Computer Vision with Python: Training a Neural Network for Digit Recognition

Numeric CAPTCHAs used to be a great way to weed out bots, but these days you almost never see them. You can probably guess why: neural networks now solve them better than humans do. In this article, we’ll look at how a neural network works and how to use Keras and TensorFlow to implement digit recognition.
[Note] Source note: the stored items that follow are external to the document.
-- ==== Sys2Proof/Machine/Dispatch.lean ====
section
/-!
DEFINITION. Machine/Dispatch.lean: every command's effect, one arm per row of spec/opcode_table.json.
-/
namespace Sys2Proof.Machine

def exec (i : Instr) (s : State) : Host.Outcome State Fault Refusal :=
  match i with
  | .hardReset => Sys2Proof.Machine.execHardReset s
  | .stopNTaken low => Sys2Proof.Machine.execStopNTaken low s
  | .emptyTransaction => Sys2Proof.Machine.execEmptyTransaction s
  | .unknownCommand code params => Sys2Proof.Machine.execUnknownCommand code params s
  | .setRole params => Sys2Proof.Machine.execSetRole params s
  | .setStation params => Sys2Proof.Machine.execSetStation params s
  | .setClock params => Sys2Proof.Machine.execSetClock params s
  | .setLineRate params => Sys2Proof.Machine.execSetLineRate params s
  | .setTiming params => Sys2Proof.Machine.execSetTiming params s
  | .setRamp params => Sys2Proof.Machine.execSetRamp params s
  | .setStrobe params => Sys2Proof.Machine.execSetStrobe params s
  | .start params => Sys2Proof.Machine.execStart params s
  | .seatAsk params => Sys2Proof.Machine.execSeatAsk params s
  | .seatYield params => Sys2Proof.Machine.execSeatYield params s
  | .seatDecline params => Sys2Proof.Machine.execSeatDecline params s
  | .seatRelease params => Sys2Proof.Machine.execSeatRelease params s
  | .seatSetpoint params => Sys2Proof.Machine.execSeatSetpoint params s
  | .seatLimit params => Sys2Proof.Machine.execSeatLimit params s
  | .seatHold params => Sys2Proof.Machine.execSeatHold params s
  | .seatGo params => Sys2Proof.Machine.execSeatGo params s
  | .seatAbandon params => Sys2Proof.Machine.execSeatAbandon params s
  | .seatRead params => Sys2Proof.Machine.execSeatRead params s
  | .contextWrite params => Sys2Proof.Machine.execContextWrite params s
  | .contextRead params => Sys2Proof.Machine.execContextRead params s
  | .seizeArm params => Sys2Proof.Machine.execSeizeArm params s
  | .seize params => Sys2Proof.Machine.execSeize params s
  | .haltMachine params => Sys2Proof.Machine.execHaltMachine params s
  | .resumeMachine params => Sys2Proof.Machine.execResumeMachine params s
  | .fleetRead params => Sys2Proof.Machine.execFleetRead params s
  | .position params => Sys2Proof.Machine.execPosition params s
  | .localHalt params => Sys2Proof.Machine.execLocalHalt params s
  | .localResume params => Sys2Proof.Machine.execLocalResume params s
  | .clearBinding params => Sys2Proof.Machine.execClearBinding params s
  | .slotRead params => Sys2Proof.Machine.execSlotRead params s
  | .zoneWrite params => Sys2Proof.Machine.execZoneWrite params s
  | .zoneRead params => Sys2Proof.Machine.execZoneRead params s
  | .zoneGeneration params => Sys2Proof.Machine.execZoneGeneration params s
  | .zoneFence params => Sys2Proof.Machine.execZoneFence params s
  | .zoneLookup params => Sys2Proof.Machine.execZoneLookup params s
  | .statusRead params => Sys2Proof.Machine.execStatusRead params s
  | .noticeRead params => Sys2Proof.Machine.execNoticeRead params s
  | .softReset params => Sys2Proof.Machine.execSoftReset params s
  | .listenTimerExpiry => Sys2Proof.Machine.execListenTimerExpiry s
  | .completeFrame levels driven => Sys2Proof.Machine.execCompleteFrame levels driven s
  | .frameStart bits => Sys2Proof.Machine.execFrameStart bits s
  | .frameSent => Sys2Proof.Machine.execFrameSent s
  | .mismatch => Sys2Proof.Machine.execMismatch s
  | .backoffEnd slots => Sys2Proof.Machine.execBackoffEnd slots s
  | .ask => Sys2Proof.Machine.execAsk s
  | .seizeFrame => Sys2Proof.Machine.execSeizeFrame s
  | .yield => Sys2Proof.Machine.execYield s
  | .decline => Sys2Proof.Machine.execDecline s
  | .release => Sys2Proof.Machine.execRelease s
  | .admitFrame => Sys2Proof.Machine.execAdmitFrame s
  | .drive => Sys2Proof.Machine.execDrive s
  | .halt => Sys2Proof.Machine.execHalt s
  | .resume => Sys2Proof.Machine.execResume s
  | .witnessSegment => Sys2Proof.Machine.execWitnessSegment s
  | .witnessSum => Sys2Proof.Machine.execWitnessSum s
  | .accept => Sys2Proof.Machine.execAccept s
  | .abandon => Sys2Proof.Machine.execAbandon s
  | .heartbeatExpiry => Sys2Proof.Machine.execHeartbeatExpiry s
  | .yieldWindowExpiry => Sys2Proof.Machine.execYieldWindowExpiry s
  | .handoverWindowExpiry => Sys2Proof.Machine.execHandoverWindowExpiry s
  | .beaconPeriodExpiry => Sys2Proof.Machine.execBeaconPeriodExpiry s
  | .rampTimerExpiry => Sys2Proof.Machine.execRampTimerExpiry s
  | .strobeTimerExpiry => Sys2Proof.Machine.execStrobeTimerExpiry s
  | .beacon => Sys2Proof.Machine.execBeacon s
  | .grant => Sys2Proof.Machine.execGrant s
  | .refuse => Sys2Proof.Machine.execRefuse s
  | .propose => Sys2Proof.Machine.execPropose s
  | .openTransfer => Sys2Proof.Machine.execOpenTransfer s
  | .receiverSegment => Sys2Proof.Machine.execReceiverSegment s
  | .receiverSum => Sys2Proof.Machine.execReceiverSum s
  | .go => Sys2Proof.Machine.execGo s
  | .hold => Sys2Proof.Machine.execHold s
  | .stop => Sys2Proof.Machine.execStop s
  | .lag => Sys2Proof.Machine.execLag s
  | .commit => Sys2Proof.Machine.execCommit s
  | .abort => Sys2Proof.Machine.execAbort s
  | .drivePeriodExpiry => Sys2Proof.Machine.execDrivePeriodExpiry s
  | .askRepeat seat => Sys2Proof.Machine.execAskRepeat seat s
  | .answerWaitExpiry seat => Sys2Proof.Machine.execAnswerWaitExpiry seat s
  | .localProposalWaitExpiry seat => Sys2Proof.Machine.execLocalProposalWaitExpiry seat s
  | .localHandoverWaitExpiry seat => Sys2Proof.Machine.execLocalHandoverWaitExpiry seat s
  | .ageOut machine => Sys2Proof.Machine.execAgeOut machine s
  | .receiveAssemblyDiscarded => Sys2Proof.Machine.execReceiveAssemblyDiscarded s

end Sys2Proof.Machine
end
For each example, I’ll provide Python 3.7 code you can run to see how it all works. You’ll need the TensorFlow library to run the examples. If your GPU supports CUDA, install it with pip install tensorflow-gpu; otherwise use pip install tensorflow. CUDA-accelerated computations are several times faster, so if your GPU supports them, it will save a lot of time. And don’t forget to install the datasets for training with pip install tensorflow-datasets.

info

All the examples in this article run completely offline. That’s important because many AI online services—such as those from Amazon—charge per request. By building and training your own neural network with Python and TensorFlow, you can use it without limits and without relying on any provider.

How Neural Networks Work

How does a single neuron work? The input signals (1) are summed (2), with each input having its own weight w. Then an activation function (3) is applied to the result.

This function can be of the following types:

step (outputs 0 or 1);
linear;
sigmoid.

Back in 1943, McCulloch and Pitts showed that a network of neurons can perform various operations. But first, the network has to be trained—tuning each neuron’s w weights so that signals propagate the way we want. Implementing and training a neural network from scratch is hard, but fortunately the necessary libraries already exist. Thanks to Python’s concise syntax, you can do it all in just a few lines of code.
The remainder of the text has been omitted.